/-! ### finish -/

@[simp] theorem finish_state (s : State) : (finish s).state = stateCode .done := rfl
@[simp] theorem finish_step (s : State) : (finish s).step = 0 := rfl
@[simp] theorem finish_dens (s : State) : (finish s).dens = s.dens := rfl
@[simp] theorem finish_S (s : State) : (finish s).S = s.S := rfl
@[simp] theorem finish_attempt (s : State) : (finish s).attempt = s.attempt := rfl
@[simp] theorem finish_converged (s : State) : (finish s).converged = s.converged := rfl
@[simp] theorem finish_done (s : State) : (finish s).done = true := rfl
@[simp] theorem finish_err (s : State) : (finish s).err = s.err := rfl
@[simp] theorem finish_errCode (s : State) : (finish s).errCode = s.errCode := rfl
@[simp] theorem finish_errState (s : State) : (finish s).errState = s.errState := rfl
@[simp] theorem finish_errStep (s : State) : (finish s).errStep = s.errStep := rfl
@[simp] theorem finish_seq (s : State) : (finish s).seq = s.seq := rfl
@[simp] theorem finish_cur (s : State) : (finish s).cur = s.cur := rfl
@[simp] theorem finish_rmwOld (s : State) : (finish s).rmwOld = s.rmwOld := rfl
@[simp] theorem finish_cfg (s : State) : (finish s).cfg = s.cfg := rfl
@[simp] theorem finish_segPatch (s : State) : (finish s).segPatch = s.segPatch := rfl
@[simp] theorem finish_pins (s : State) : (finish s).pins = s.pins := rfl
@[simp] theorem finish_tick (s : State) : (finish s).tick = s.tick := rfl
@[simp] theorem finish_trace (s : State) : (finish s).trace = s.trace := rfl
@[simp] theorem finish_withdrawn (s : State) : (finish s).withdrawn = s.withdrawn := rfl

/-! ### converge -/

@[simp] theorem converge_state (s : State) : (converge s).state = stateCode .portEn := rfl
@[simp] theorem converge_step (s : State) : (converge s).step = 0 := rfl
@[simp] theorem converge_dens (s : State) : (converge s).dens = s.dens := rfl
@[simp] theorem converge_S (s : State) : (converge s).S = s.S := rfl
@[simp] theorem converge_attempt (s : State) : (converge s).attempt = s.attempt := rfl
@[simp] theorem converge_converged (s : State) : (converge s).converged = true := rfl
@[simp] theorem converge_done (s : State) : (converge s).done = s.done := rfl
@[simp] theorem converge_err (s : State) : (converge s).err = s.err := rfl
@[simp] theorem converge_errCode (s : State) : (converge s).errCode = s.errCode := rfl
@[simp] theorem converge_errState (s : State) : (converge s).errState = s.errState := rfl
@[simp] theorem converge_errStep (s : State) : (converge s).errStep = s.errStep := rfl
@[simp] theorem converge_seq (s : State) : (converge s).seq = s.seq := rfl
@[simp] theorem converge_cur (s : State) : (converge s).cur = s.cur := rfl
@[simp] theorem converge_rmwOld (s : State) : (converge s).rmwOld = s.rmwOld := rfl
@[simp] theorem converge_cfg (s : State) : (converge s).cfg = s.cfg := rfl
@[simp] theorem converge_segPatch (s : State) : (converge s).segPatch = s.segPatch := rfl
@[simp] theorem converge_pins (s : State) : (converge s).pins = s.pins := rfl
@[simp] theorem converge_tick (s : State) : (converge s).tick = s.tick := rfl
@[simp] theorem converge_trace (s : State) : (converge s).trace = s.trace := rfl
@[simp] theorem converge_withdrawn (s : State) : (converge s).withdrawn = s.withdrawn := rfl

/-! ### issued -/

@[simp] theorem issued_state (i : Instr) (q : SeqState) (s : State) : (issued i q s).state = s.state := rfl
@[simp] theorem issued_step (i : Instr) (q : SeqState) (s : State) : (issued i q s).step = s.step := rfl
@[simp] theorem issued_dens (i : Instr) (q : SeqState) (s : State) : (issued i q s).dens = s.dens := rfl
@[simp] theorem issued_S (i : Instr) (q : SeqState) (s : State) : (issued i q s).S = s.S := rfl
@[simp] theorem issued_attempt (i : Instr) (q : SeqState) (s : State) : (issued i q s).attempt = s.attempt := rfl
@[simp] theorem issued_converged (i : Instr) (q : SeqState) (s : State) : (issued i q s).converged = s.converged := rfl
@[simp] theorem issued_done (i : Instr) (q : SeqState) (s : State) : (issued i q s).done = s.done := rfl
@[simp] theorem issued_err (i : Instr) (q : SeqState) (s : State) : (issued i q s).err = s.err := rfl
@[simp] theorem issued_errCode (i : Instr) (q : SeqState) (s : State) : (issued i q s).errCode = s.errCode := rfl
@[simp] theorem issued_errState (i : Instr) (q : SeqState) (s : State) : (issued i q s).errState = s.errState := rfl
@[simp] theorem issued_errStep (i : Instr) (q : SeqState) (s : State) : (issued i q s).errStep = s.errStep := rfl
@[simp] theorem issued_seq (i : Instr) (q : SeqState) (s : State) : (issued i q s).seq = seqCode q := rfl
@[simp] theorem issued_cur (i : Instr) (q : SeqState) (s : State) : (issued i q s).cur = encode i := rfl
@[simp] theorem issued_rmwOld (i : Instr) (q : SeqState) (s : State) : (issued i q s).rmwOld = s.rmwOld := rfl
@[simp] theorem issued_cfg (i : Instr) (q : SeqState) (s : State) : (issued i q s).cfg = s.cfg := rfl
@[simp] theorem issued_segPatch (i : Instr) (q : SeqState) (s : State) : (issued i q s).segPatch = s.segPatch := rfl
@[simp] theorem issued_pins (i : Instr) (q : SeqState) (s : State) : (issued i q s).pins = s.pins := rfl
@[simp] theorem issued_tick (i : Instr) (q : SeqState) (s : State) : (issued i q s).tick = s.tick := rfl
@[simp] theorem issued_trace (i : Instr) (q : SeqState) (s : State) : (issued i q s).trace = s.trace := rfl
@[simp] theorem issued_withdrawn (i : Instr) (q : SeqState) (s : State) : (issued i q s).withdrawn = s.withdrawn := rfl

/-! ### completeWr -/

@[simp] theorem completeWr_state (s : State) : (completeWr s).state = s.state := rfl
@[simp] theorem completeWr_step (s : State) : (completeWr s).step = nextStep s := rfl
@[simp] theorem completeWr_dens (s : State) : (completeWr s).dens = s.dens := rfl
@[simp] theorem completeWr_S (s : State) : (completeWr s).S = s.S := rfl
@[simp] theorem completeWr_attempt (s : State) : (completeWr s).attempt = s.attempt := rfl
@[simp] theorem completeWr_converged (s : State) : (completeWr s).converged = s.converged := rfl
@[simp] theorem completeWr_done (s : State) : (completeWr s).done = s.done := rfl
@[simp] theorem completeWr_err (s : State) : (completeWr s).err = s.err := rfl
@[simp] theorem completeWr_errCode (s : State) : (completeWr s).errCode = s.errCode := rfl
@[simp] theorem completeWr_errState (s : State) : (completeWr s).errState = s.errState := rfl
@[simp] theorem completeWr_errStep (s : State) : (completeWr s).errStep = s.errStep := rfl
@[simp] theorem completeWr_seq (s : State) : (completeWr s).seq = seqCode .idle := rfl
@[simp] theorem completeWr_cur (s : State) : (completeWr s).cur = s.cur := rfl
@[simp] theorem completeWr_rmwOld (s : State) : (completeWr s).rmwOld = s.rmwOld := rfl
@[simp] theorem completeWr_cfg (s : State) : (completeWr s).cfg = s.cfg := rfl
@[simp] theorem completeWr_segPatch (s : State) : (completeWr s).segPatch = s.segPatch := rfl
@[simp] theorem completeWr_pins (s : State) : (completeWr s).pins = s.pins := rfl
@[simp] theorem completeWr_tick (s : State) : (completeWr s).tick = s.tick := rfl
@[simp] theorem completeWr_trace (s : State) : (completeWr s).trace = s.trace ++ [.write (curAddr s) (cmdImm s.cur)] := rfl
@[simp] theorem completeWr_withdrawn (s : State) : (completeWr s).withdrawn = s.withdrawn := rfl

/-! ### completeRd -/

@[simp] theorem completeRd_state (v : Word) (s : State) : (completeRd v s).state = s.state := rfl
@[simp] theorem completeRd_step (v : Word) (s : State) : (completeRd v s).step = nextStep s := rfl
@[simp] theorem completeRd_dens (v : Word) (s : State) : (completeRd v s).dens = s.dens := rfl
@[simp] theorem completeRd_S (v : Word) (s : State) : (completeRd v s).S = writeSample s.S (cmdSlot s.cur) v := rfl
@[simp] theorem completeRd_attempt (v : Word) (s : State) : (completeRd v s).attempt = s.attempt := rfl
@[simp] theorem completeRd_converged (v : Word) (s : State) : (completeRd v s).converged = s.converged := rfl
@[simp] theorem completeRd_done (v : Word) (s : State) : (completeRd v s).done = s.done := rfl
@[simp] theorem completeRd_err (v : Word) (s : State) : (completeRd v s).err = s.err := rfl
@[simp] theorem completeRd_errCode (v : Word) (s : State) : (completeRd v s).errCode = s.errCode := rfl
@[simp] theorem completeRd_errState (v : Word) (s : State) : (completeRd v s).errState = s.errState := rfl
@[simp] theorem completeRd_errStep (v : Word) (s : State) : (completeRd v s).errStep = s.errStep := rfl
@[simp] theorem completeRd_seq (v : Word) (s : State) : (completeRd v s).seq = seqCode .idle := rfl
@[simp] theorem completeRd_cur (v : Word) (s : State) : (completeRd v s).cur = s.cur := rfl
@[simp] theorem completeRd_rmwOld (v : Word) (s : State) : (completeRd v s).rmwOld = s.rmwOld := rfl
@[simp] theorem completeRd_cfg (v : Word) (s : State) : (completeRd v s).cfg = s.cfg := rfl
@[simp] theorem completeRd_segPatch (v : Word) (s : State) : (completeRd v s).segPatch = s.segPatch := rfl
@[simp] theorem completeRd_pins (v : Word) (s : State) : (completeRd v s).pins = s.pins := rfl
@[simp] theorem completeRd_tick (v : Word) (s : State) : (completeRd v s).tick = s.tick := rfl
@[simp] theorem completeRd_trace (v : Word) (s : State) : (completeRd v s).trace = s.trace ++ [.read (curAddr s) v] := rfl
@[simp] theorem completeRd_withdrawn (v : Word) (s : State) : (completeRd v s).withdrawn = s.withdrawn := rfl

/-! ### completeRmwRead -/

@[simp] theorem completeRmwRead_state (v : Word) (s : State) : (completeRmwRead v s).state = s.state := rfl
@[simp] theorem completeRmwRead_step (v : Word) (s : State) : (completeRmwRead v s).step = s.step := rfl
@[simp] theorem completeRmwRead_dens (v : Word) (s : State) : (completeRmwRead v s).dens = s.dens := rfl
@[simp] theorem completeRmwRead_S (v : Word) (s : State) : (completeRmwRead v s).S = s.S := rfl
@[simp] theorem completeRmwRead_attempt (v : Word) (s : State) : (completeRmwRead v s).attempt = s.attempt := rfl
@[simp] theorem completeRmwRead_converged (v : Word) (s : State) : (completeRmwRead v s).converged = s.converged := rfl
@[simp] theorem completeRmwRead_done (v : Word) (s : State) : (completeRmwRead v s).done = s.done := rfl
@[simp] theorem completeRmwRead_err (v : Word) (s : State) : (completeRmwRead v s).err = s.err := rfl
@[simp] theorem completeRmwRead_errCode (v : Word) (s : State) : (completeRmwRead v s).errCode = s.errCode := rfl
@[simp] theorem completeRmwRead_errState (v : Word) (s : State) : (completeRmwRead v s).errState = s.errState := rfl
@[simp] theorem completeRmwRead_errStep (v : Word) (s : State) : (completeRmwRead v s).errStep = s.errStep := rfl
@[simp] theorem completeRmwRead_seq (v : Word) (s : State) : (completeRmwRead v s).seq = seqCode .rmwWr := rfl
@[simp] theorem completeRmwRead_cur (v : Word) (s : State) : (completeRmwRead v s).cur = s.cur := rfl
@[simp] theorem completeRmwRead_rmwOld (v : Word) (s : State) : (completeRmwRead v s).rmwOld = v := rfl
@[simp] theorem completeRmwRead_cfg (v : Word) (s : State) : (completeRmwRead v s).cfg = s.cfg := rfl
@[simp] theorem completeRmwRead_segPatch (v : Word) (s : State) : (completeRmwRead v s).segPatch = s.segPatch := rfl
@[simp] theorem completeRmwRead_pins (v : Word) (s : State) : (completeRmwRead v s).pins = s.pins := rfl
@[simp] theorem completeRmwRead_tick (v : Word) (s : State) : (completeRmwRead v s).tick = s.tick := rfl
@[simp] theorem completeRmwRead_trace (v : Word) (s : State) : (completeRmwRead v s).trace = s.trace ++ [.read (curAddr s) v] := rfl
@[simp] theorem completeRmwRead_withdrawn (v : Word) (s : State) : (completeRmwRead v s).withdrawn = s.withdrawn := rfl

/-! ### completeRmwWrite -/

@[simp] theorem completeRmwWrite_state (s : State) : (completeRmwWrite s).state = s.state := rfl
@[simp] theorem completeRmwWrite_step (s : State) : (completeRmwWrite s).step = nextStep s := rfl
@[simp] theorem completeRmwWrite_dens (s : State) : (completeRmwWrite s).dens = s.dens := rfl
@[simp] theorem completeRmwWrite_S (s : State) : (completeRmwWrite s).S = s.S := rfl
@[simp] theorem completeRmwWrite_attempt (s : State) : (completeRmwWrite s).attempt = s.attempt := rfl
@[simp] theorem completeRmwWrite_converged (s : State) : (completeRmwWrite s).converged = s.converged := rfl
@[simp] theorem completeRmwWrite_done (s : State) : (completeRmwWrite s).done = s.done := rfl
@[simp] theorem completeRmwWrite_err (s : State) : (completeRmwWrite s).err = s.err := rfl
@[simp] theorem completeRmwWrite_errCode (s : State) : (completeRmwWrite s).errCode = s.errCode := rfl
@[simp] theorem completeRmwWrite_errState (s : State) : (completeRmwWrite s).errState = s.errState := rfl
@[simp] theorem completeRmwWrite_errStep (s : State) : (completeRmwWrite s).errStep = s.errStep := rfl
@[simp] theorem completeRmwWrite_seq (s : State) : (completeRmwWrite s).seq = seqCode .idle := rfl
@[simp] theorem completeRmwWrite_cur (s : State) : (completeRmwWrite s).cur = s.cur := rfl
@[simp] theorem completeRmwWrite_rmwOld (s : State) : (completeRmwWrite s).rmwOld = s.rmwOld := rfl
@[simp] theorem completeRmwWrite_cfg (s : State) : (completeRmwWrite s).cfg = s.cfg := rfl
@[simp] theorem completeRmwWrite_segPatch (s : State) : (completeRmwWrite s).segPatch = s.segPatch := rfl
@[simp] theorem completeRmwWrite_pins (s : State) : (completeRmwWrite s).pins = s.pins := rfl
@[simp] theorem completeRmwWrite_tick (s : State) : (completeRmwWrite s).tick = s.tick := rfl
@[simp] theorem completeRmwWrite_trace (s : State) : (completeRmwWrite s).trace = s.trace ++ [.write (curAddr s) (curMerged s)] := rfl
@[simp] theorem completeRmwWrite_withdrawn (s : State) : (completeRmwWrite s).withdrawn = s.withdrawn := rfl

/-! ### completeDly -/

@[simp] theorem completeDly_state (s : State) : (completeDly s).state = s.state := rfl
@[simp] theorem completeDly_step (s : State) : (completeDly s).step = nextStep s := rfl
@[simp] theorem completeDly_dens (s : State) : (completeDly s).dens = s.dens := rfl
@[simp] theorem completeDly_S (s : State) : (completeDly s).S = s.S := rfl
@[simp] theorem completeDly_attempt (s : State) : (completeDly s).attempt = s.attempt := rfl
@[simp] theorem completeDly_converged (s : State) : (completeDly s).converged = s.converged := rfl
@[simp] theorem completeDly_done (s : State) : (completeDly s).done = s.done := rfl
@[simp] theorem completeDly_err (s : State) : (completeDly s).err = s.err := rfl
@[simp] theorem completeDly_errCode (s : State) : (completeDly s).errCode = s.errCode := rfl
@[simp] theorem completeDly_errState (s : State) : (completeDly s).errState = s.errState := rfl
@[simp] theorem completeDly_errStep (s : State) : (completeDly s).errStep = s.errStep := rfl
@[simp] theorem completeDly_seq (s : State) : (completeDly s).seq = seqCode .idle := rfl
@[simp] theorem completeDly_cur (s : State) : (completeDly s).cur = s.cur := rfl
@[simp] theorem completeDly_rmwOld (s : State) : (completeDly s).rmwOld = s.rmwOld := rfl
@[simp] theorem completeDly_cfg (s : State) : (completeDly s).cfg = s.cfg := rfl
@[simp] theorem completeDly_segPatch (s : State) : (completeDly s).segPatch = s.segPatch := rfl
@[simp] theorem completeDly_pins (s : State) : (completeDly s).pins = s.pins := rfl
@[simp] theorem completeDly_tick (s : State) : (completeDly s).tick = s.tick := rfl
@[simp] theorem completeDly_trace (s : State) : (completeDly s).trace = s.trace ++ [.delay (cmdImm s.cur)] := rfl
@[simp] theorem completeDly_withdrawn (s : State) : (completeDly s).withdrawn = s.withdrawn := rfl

— ASSIGNMENT —
What is needed is how many lines of the listing include the string "curAddr", given as a bare number.

— SOLUTION —
4